Work to be completed: Find "(q.low ≤ v →" and "s.takeRequest.port with long" in the records below. Copy the lines holding them and every line between, exactly, and no others.

Saved data entries:
● ● ● ● ● ● ●
/-! ### The Settings Store -/

/-- R194, R201, R202, R204, R205: SETTING_WRITE and SETTING_COMMIT. A write reaches the working copy alone; a commit is judged,
then its image is formed and its reply held back. The entry a refused commit reports is the least of the failing ones, as log 16
reads which entries fail. The image of settings with no failing entry has 4,536 bytes, and judging it gives those settings back
at its version. An image that is judged valid gives its version and, for each item and index, the value of its last entry or the
default. -/
def Obligations.SettingsAreWrittenAndCommitted : Prop :=
  (∀ S : Settings, (firstFailure S = none ↔ ∀ k, ¬S.fails k) ∧
    ∀ k, firstFailure S = some k ↔ S.fails k ∧ ∀ j, S.fails j → k ≤ j) ∧
  (∀ (S : Settings) (version : Nat), Settings.wf S → firstFailure S = none → version < 65536 →
    (formImage S version).length = 4536 ∧ pageCount (formImage S version) = 142 ∧
      judgeImage (formImage S version) = some { S with version := version }) ∧
  (∀ (image : List Byte) (S : Settings), judgeImage image = some S →
    let entries := parseEntries ((image.drop 6).take (ofBe (image.take 2) - 6))
    S.version = ofBe ((image.drop 2).take 2) ∧ firstFailure S = none ∧ Settings.wf S ∧
      ∀ code index, code < 256 → index < 256 → S.get code index =
        ((entries.filter (fun e => e.1 == code && e.2.1 == index)).getLast?.map
          (fun e => settingOfWord code index e.2.2)).getD (settingDefault (settingKey code index))) ∧
  ∀ (s : State) (node : Node),
    (∀ (item index : Byte) (value : BitVec 32), s.ready node 0x30 (item :: index :: be32 value.toNat) →
      let run := exec (.settingWrite node item index value) s
      let v : Int := if item.toNat = 0x50 ∧ index.toNat = 3 then value.toInt else value.toNat
      (s.ctrl.mode ≠ .maintenance → run = .next (s.takeRequest.reply node 0x30 .wrongMode [])) ∧
      (s.ctrl.mode = .maintenance → s.ctrl.drain.isSome = true ∨ s.store.commit.isSome = true →
        run = .next (s.takeRequest.reply node 0x30 .busy [])) ∧
      (s.ctrl.mode = .maintenance → s.ctrl.drain = none → s.store.commit = none →
        (itemRange item.toNat index.toNat = none → run = .next (s.takeRequest.reply node 0x30 .badValue [])) ∧
        (∀ q, itemRange item.toNat index.toNat = some q →
          (v < q.low ∨ q.high < v → run = .next (s.takeRequest.reply node 0x30 .badValue [])) ∧
          (q.low ≤ v → v ≤ q.high → Settings.wf s.store.working →
            ∃ t, run = .next t ∧ t.store.working.get item.toNat index.toNat = v ∧ t.store.uncommitted = true ∧
              t.store.working.version = s.store.working.version ∧
              (∀ i j, settingKey i j ≠ settingKey item.toNat index.toNat →
                t.store.working.get i j = s.store.working.get i j) ∧
              t = ({ s.takeRequest with store := t.store } : State).reply node 0x30 .ok (be32 value.toNat) ∧
              t.store.eeprom = s.store.eeprom)))) ∧
    (s.ready node 0x32 [] →
      let run := exec (.settingCommit node) s
      (s.ctrl.mode ≠ .maintenance → run = .next (s.takeRequest.reply node 0x32 .wrongMode [])) ∧
      (s.ctrl.mode = .maintenance → s.ctrl.drain.isSome = true → run = .next (s.takeRequest.reply node 0x32 .busy [])) ∧
      (∀ k, s.ctrl.mode = .maintenance → s.ctrl.drain = none → firstFailure s.store.working = some k →
        run = .next (s.takeRequest.reply node 0x32 .badValue (be8 (k / 256) ++ be8 (k % 256)))) ∧
      (s.ctrl.mode = .maintenance → s.ctrl.drain = none → firstFailure s.store.working = none →
        run = .next { s.takeRequest with
          store := { s.store with
            commit := some ⟨formImage s.store.working ((s.store.working.version + 1) % 65536), 0, s.osc⟩ }
          port := { s.takeRequest.port with long := some ⟨node, 0x32⟩ } }))

/-- R201, R205: the pages of a commit. A written page holds the image's bytes and no other address changes; a page failure or
a mismatch ends the commit FAILED with STORE_FAULT set and the page's address. The oscillator brought to the end of the page's
20 ms is log 1, and the READ_BACK operand log 9. -/
def Obligations.PagesAreWritten : Prop :=
  ∀ (s : State) (m : Commit), s.store.commit = some m → Memory.wf s.store.eeprom → m.image.length ≤ 8192 →
    (m.page < pageCount m.image →
      (∃ t, exec .pageWriteDone s = .next t ∧
        t.store.commit = some { m with page := m.page + 1, since := s.osc } ∧
        (∀ a, m.page * 32 ≤ a → a < m.page * 32 + 32 → a < m.image.length →
          some (eepromRead t.store.eeprom a) = m.image[a]?) ∧
        (∀ a, a < m.page * 32 ∨ m.page * 32 + 32 ≤ a ∨ m.image.length ≤ a →
          eepromRead t.store.eeprom a = eepromRead s.store.eeprom a) ∧
        t = { s with store := { s.store with eeprom := t.store.eeprom, commit := t.store.commit } }) ∧
      (∀ l, s.port.long = some l →
        ∃ t, exec .pageFailure s = .next t ∧ t.osc = max s.osc (m.since + 20) ∧ t.store.commit = none ∧
          t.ctrl.flags = s.ctrl.flags ||| 0x02#8 ∧ t.ctrl.mode = s.ctrl.mode ∧ t.store.working = s.store.working ∧
          t.store.uncommitted = s.store.uncommitted ∧ t.port.long = none ∧
          t.port.outbound = s.port.outbound ++ [.reply l.node l.code .failed (be16 (m.page * 32))] ∧
          (∀ a, a < m.page * 32 ∨ m.page * 32 + 32 ≤ a →
            eepromRead t.store.eeprom a = eepromRead s.store.eeprom a))) ∧
    (pageCount m.image ≤ m.page → ∀ differ l a, s.port.long = some l →
      firstMismatch 0 (eepromReadBlock (withDiffering s.store.eeprom differ) 0 m.image.length) m.image = some a →
      ∃ t, exec (.readBack differ) s = .next t ∧ t.store.commit = none ∧ t.ctrl.flags = s.ctrl.flags ||| 0x02#8 ∧
        t.ctrl.mode = s.ctrl.mode ∧ t.store.working = s.store.working ∧ t.store.uncommitted = s.store.uncommitted ∧
        t.port.long = none ∧
        t.port.outbound = s.port.outbound ++ [.reply l.node l.code .failed (be16 (a / 32 * 32))])
end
● ● ● ● ● ● ●
Expected answer:
          (q.low ≤ v → v ≤ q.high → Settings.wf s.store.working →
            ∃ t, run = .next t ∧ t.store.working.get item.toNat index.toNat = v ∧ t.store.uncommitted = true ∧
              t.store.working.version = s.store.working.version ∧
              (∀ i j, settingKey i j ≠ settingKey item.toNat index.toNat →
                t.store.working.get i j = s.store.working.get i j) ∧
              t = ({ s.takeRequest with store := t.store } : State).reply node 0x30 .ok (be32 value.toNat) ∧
              t.store.eeprom = s.store.eeprom)))) ∧
    (s.ready node 0x32 [] →
      let run := exec (.settingCommit node) s
      (s.ctrl.mode ≠ .maintenance → run = .next (s.takeRequest.reply node 0x32 .wrongMode [])) ∧
      (s.ctrl.mode = .maintenance → s.ctrl.drain.isSome = true → run = .next (s.takeRequest.reply node 0x32 .busy [])) ∧
      (∀ k, s.ctrl.mode = .maintenance → s.ctrl.drain = none → firstFailure s.store.working = some k →
        run = .next (s.takeRequest.reply node 0x32 .badValue (be8 (k / 256) ++ be8 (k % 256)))) ∧
      (s.ctrl.mode = .maintenance → s.ctrl.drain = none → firstFailure s.store.working = none →
        run = .next { s.takeRequest with
          store := { s.store with
            commit := some ⟨formImage s.store.working ((s.store.working.version + 1) % 65536), 0, s.osc⟩ }
          port := { s.takeRequest.port with long := some ⟨node, 0x32⟩ } }))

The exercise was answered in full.